Затаив дыхание, вслушался: всхлипываний Анны уже не слышно – спит как убитая, сморенная усталостью бесконечного дня и горькими слезами.
Встал… бесшумно вышел в другую комнату: пустой дом весь полон таинственных шорохов и треска, и снизу уже отчетливо тянет дымом.

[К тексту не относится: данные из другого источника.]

-- ==== Sys2Proof/Laws/State.lean ====
section
/-! SUPPORT. One lemma per field and named update of State, so that no proof unfolds a record update. -/

namespace Sys2Proof.Machine

/-! `State.respond` -/

@[simp] theorem State.respond_rxWindow (s : State) (st : Status) (r : BitVec 32) :
    (s.respond st r).rxWindow = s.rxWindow := rfl
@[simp] theorem State.respond_rxPrev (s : State) (st : Status) (r : BitVec 32) :
    (s.respond st r).rxPrev = s.rxPrev := rfl
@[simp] theorem State.respond_txPrev (s : State) (st : Status) (r : BitVec 32) :
    (s.respond st r).txPrev = s.txPrev := rfl
@[simp] theorem State.respond_store (s : State) (st : Status) (r : BitVec 32) :
    (s.respond st r).store = s.store := rfl
@[simp] theorem State.respond_txOut (s : State) (st : Status) (r : BitVec 32) :
    (s.respond st r).txOut = s.txOut := rfl
@[simp] theorem State.respond_pktOut (s : State) (st : Status) (r : BitVec 32) :
    (s.respond st r).pktOut = s.pktOut := rfl
@[simp] theorem State.respond_responses (s : State) (st : Status) (r : BitVec 32) :
    (s.respond st r).responses = s.responses ++ [{ status := st, rsp := r }] := rfl
@[simp] theorem State.respond_port (s : State) (st : Status) (r : BitVec 32) :
    (s.respond st r).port = s.port := rfl
@[simp] theorem State.respond_cfg (s : State) (st : Status) (r : BitVec 32) :
    (s.respond st r).cfg = s.cfg := rfl

/-! `State.emitCommands` -/

@[simp] theorem State.emitCommands_rxWindow (s : State) (cs : List Command) :
    (s.emitCommands cs).rxWindow = s.rxWindow := rfl
@[simp] theorem State.emitCommands_rxPrev (s : State) (cs : List Command) :
    (s.emitCommands cs).rxPrev = s.rxPrev := rfl
@[simp] theorem State.emitCommands_txPrev (s : State) (cs : List Command) :
    (s.emitCommands cs).txPrev = s.txPrev := rfl
@[simp] theorem State.emitCommands_store (s : State) (cs : List Command) :
    (s.emitCommands cs).store = s.store := rfl
@[simp] theorem State.emitCommands_txOut (s : State) (cs : List Command) :
    (s.emitCommands cs).txOut = s.txOut ++ cs := rfl
@[simp] theorem State.emitCommands_pktOut (s : State) (cs : List Command) :
    (s.emitCommands cs).pktOut = s.pktOut := rfl
@[simp] theorem State.emitCommands_responses (s : State) (cs : List Command) :
    (s.emitCommands cs).responses = s.responses := rfl
@[simp] theorem State.emitCommands_port (s : State) (cs : List Command) :
    (s.emitCommands cs).port = s.port := rfl
@[simp] theorem State.emitCommands_cfg (s : State) (cs : List Command) :
    (s.emitCommands cs).cfg = s.cfg := rfl

/-! `State.emitPacket` -/

@[simp] theorem State.emitPacket_rxWindow (s : State) (p : Packet) :
    (s.emitPacket p).rxWindow = s.rxWindow := rfl
@[simp] theorem State.emitPacket_rxPrev (s : State) (p : Packet) :
    (s.emitPacket p).rxPrev = s.rxPrev := rfl
@[simp] theorem State.emitPacket_txPrev (s : State) (p : Packet) :
    (s.emitPacket p).txPrev = s.txPrev := rfl
@[simp] theorem State.emitPacket_store (s : State) (p : Packet) :
    (s.emitPacket p).store = s.store := rfl
@[simp] theorem State.emitPacket_txOut (s : State) (p : Packet) :
    (s.emitPacket p).txOut = s.txOut := rfl
@[simp] theorem State.emitPacket_pktOut (s : State) (p : Packet) :
    (s.emitPacket p).pktOut = s.pktOut ++ [p] := rfl
@[simp] theorem State.emitPacket_responses (s : State) (p : Packet) :
    (s.emitPacket p).responses = s.responses := rfl
@[simp] theorem State.emitPacket_port (s : State) (p : Packet) :
    (s.emitPacket p).port = s.port := rfl
@[simp] theorem State.emitPacket_cfg (s : State) (p : Packet) :
    (s.emitPacket p).cfg = s.cfg := rfl

/-! `State.writeStore` -/

@[simp] theorem State.writeStore_rxWindow (s : State) (i : Index) (w : Word) :
    (s.writeStore i w).rxWindow = s.rxWindow := rfl
@[simp] theorem State.writeStore_rxPrev (s : State) (i : Index) (w : Word) :
    (s.writeStore i w).rxPrev = s.rxPrev := rfl
@[simp] theorem State.writeStore_txPrev (s : State) (i : Index) (w : Word) :
    (s.writeStore i w).txPrev = s.txPrev := rfl
@[simp] theorem State.writeStore_store (s : State) (i : Index) (w : Word) :
    (s.writeStore i w).store = Memory.write s.store i w := rfl
@[simp] theorem State.writeStore_txOut (s : State) (i : Index) (w : Word) :
    (s.writeStore i w).txOut = s.txOut := rfl
@[simp] theorem State.writeStore_pktOut (s : State) (i : Index) (w : Word) :
    (s.writeStore i w).pktOut = s.pktOut := rfl
@[simp] theorem State.writeStore_responses (s : State) (i : Index) (w : Word) :
    (s.writeStore i w).responses = s.responses := rfl
@[simp] theorem State.writeStore_port (s : State) (i : Index) (w : Word) :
    (s.writeStore i w).port = s.port := rfl
@[simp] theorem State.writeStore_cfg (s : State) (i : Index) (w : Word) :
    (s.writeStore i w).cfg = s.cfg := rfl

/-! `State.setTxPrev` -/

@[simp] theorem State.setTxPrev_rxWindow (s : State) (c : Color) :
    (s.setTxPrev c).rxWindow = s.rxWindow := rfl
@[simp] theorem State.setTxPrev_rxPrev (s : State) (c : Color) :
    (s.setTxPrev c).rxPrev = s.rxPrev := rfl
@[simp] theorem State.setTxPrev_txPrev (s : State) (c : Color) :
    (s.setTxPrev c).txPrev = c := rfl
@[simp] theorem State.setTxPrev_store (s : State) (c : Color) :
    (s.setTxPrev c).store = s.store := rfl
@[simp] theorem State.setTxPrev_txOut (s : State) (c : Color) :
    (s.setTxPrev c).txOut = s.txOut := rfl
@[simp] theorem State.setTxPrev_pktOut (s : State) (c : Color) :
    (s.setTxPrev c).pktOut = s.pktOut := rfl
@[simp] theorem State.setTxPrev_responses (s : State) (c : Color) :
    (s.setTxPrev c).responses = s.responses := rfl
@[simp] theorem State.setTxPrev_port (s : State) (c : Color) :
    (s.setTxPrev c).port = s.port := rfl
@[simp] theorem State.setTxPrev_cfg (s : State) (c : Color) :
    (s.setTxPrev c).cfg = s.cfg := rfl

/-! `State.setRxWindow` -/

@[simp] theorem State.setRxWindow_rxWindow (s : State) (w : Window) :
    (s.setRxWindow w).rxWindow = w := rfl
@[simp] theorem State.setRxWindow_rxPrev (s : State) (w : Window) :
    (s.setRxWindow w).rxPrev = s.rxPrev := rfl
@[simp] theorem State.setRxWindow_txPrev (s : State) (w : Window) :
    (s.setRxWindow w).txPrev = s.txPrev := rfl
@[simp] theorem State.setRxWindow_store (s : State) (w : Window) :
    (s.setRxWindow w).store = s.store := rfl
@[simp] theorem State.setRxWindow_txOut (s : State) (w : Window) :
    (s.setRxWindow w).txOut = s.txOut := rfl
@[simp] theorem State.setRxWindow_pktOut (s : State) (w : Window) :
    (s.setRxWindow w).pktOut = s.pktOut := rfl
@[simp] theorem State.setRxWindow_responses (s : State) (w : Window) :
    (s.setRxWindow w).responses = s.responses := rfl
@[simp] theorem State.setRxWindow_port (s : State) (w : Window) :
    (s.setRxWindow w).port = s.port := rfl
@[simp] theorem State.setRxWindow_cfg (s : State) (w : Window) :
    (s.setRxWindow w).cfg = s.cfg := rfl

/-! `State.setRxPrev` -/

@[simp] theorem State.setRxPrev_rxWindow (s : State) (c : Color) :
    (s.setRxPrev c).rxWindow = s.rxWindow := rfl
@[simp] theorem State.setRxPrev_rxPrev (s : State) (c : Color) :
    (s.setRxPrev c).rxPrev = c := rfl
@[simp] theorem State.setRxPrev_txPrev (s : State) (c : Color) :
    (s.setRxPrev c).txPrev = s.txPrev := rfl
@[simp] theorem State.setRxPrev_store (s : State) (c : Color) :
    (s.setRxPrev c).store = s.store := rfl
@[simp] theorem State.setRxPrev_txOut (s : State) (c : Color) :
    (s.setRxPrev c).txOut = s.txOut := rfl
@[simp] theorem State.setRxPrev_pktOut (s : State) (c : Color) :
    (s.setRxPrev c).pktOut = s.pktOut := rfl
@[simp] theorem State.setRxPrev_responses (s : State) (c : Color) :
    (s.setRxPrev c).responses = s.responses := rfl
@[simp] theorem State.setRxPrev_port (s : State) (c : Color) :
    (s.setRxPrev c).port = s.port := rfl
@[simp] theorem State.setRxPrev_cfg (s : State) (c : Color) :
    (s.setRxPrev c).cfg = s.cfg := rfl

/-! `State.advance` -/

@[simp] theorem State.advance_rxWindow (s : State) :
    s.advance.rxWindow = s.rxWindow := rfl
@[simp] theorem State.advance_rxPrev (s : State) :
    s.advance.rxPrev = s.rxPrev := rfl
@[simp] theorem State.advance_txPrev (s : State) :
    s.advance.txPrev = s.txPrev := rfl
@[simp] theorem State.advance_store (s : State) :
    s.advance.store = s.store := rfl
@[simp] theorem State.advance_txOut (s : State) :
    s.advance.txOut = s.txOut := rfl
@[simp] theorem State.advance_pktOut (s : State) :
    s.advance.pktOut = s.pktOut := rfl
@[simp] theorem State.advance_responses (s : State) :
    s.advance.responses = s.responses := rfl
@[simp] theorem State.advance_port (s : State) :
    s.advance.port = s.port.tail := rfl
@[simp] theorem State.advance_cfg (s : State) :
    s.advance.cfg = s.cfg := rfl

/-! `State.resetInput` -/

@[simp] theorem State.resetInput_rxWindow (s : State) :
    s.resetInput.rxWindow = s.cfg.windowSeed := rfl
@[simp] theorem State.resetInput_rxPrev (s : State) :
    s.resetInput.rxPrev = .off := rfl
@[simp] theorem State.resetInput_txPrev (s : State) :
    s.resetInput.txPrev = .off := rfl
@[simp] theorem State.resetInput_store (s : State) :
    s.resetInput.store = s.store := rfl
@[simp] theorem State.resetInput_txOut (s : State) :
    s.resetInput.txOut = s.txOut := rfl
@[simp] theorem State.resetInput_pktOut (s : State) :
    s.resetInput.pktOut = s.pktOut := rfl
@[simp] theorem State.resetInput_responses (s : State) :
    s.resetInput.responses = s.responses := rfl
@[simp] theorem State.resetInput_port (s : State) :
    s.resetInput.port = s.port := rfl
@[simp] theorem State.resetInput_cfg (s : State) :
    s.resetInput.cfg = s.cfg := rfl

/-! `State.refuseWord` -/

@[simp] theorem State.refuseWord_rxWindow (s : State) :
    s.refuseWord.rxWindow = s.rxWindow := rfl
@[simp] theorem State.refuseWord_rxPrev (s : State) :
    s.refuseWord.rxPrev = s.rxPrev := rfl
@[simp] theorem State.refuseWord_txPrev (s : State) :
    s.refuseWord.txPrev = s.txPrev := rfl
@[simp] theorem State.refuseWord_store (s : State) :
    s.refuseWord.store = s.store := rfl
@[simp] theorem State.refuseWord_txOut (s : State) :
    s.refuseWord.txOut = s.txOut := rfl
@[simp] theorem State.refuseWord_pktOut (s : State) :
    s.refuseWord.pktOut = s.pktOut := rfl
@[simp] theorem State.refuseWord_responses (s : State) :
    s.refuseWord.responses = s.responses ++ [{ status := .err, rsp := 0 }] := rfl
@[simp] theorem State.refuseWord_port (s : State) :
    s.refuseWord.port = s.port := rfl
@[simp] theorem State.refuseWord_cfg (s : State) :
    s.refuseWord.cfg = s.cfg := rfl

/-! `State.readStore` sees the store and the draw alone -/

@[simp] theorem State.respond_readStore (s : State) (st : Status) (r : BitVec 32) (i : Index) :
    (s.respond st r).readStore i = s.readStore i := rfl
@[simp] theorem State.emitCommands_readStore (s : State) (cs : List Command) (i : Index) :
    (s.emitCommands cs).readStore i = s.readStore i := rfl
@[simp] theorem State.emitPacket_readStore (s : State) (p : Packet) (i : Index) :
    (s.emitPacket p).readStore i = s.readStore i := rfl
@[simp] theorem State.setTxPrev_readStore (s : State) (c : Color) (i : Index) :
    (s.setTxPrev c).readStore i = s.readStore i := rfl
@[simp] theorem State.setRxWindow_readStore (s : State) (w : Window) (i : Index) :
    (s.setRxWindow w).readStore i = s.readStore i := rfl
@[simp] theorem State.setRxPrev_readStore (s : State) (c : Color) (i : Index) :
    (s.setRxPrev c).readStore i = s.readStore i := rfl
@[simp] theorem State.advance_readStore (s : State) (i : Index) :
    s.advance.readStore i = s.readStore i := rfl
@[simp] theorem State.resetInput_readStore (s : State) (i : Index) :
    s.resetInput.readStore i = s.readStore i := rfl
@[simp] theorem State.refuseWord_readStore (s : State) (i : Index) :
    s.refuseWord.readStore i = s.readStore i := rfl

end Sys2Proof.Machine
end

Вернулся в опочивальню, взял свечу. О, какое юное, какое сердитое лицо у Анны! Она злится даже во сне. Ну что ж, тем лучше. Тем легче!
– Прощай. Прощай, – едва слышно шепнул князь Федор, поднося свечу к пологу… и заслонился рукою от облака ярого пламени, взметнувшегося над его головой.
– Ох, еще слово… словечко еще! Княгиня моя!
– Матушка! Матушка родненькая!
Александр Данилыч и Сашенька, младшая дочь его, вновь и вновь припадали к свежезасыпанной могиле. Сын светлейшего, тоже Александр, стоял, согнувшись, поодаль, торопливо крестился, но не кричал голосом – тихонько подвывал, словно телок, лишившийся матери.
И она… та самая… Крюковский, начальник охраны, с опаскою смерил взглядом стройный стан, содрогавшийся от рыданий, темно-русую склоненную голову, в отчаянии стиснутые руки. Она плакала тихо, даже не плакала, а лила неостановимые слезы.
Крюковский насупился. Зрелище этого безмолвного горя царапнуло очерствевшее сердце. Жалость – тьфу, пустая мука!
– Да полно, Данилыч! – поморщившись при новом истошном вопле, проворчал Крюковский, с видимым раздражением оглядываясь на дородную фигуру, обнявшую могильный холмик. – Не воротишь ведь! Да и пора нам двигать: застоялись лямошные!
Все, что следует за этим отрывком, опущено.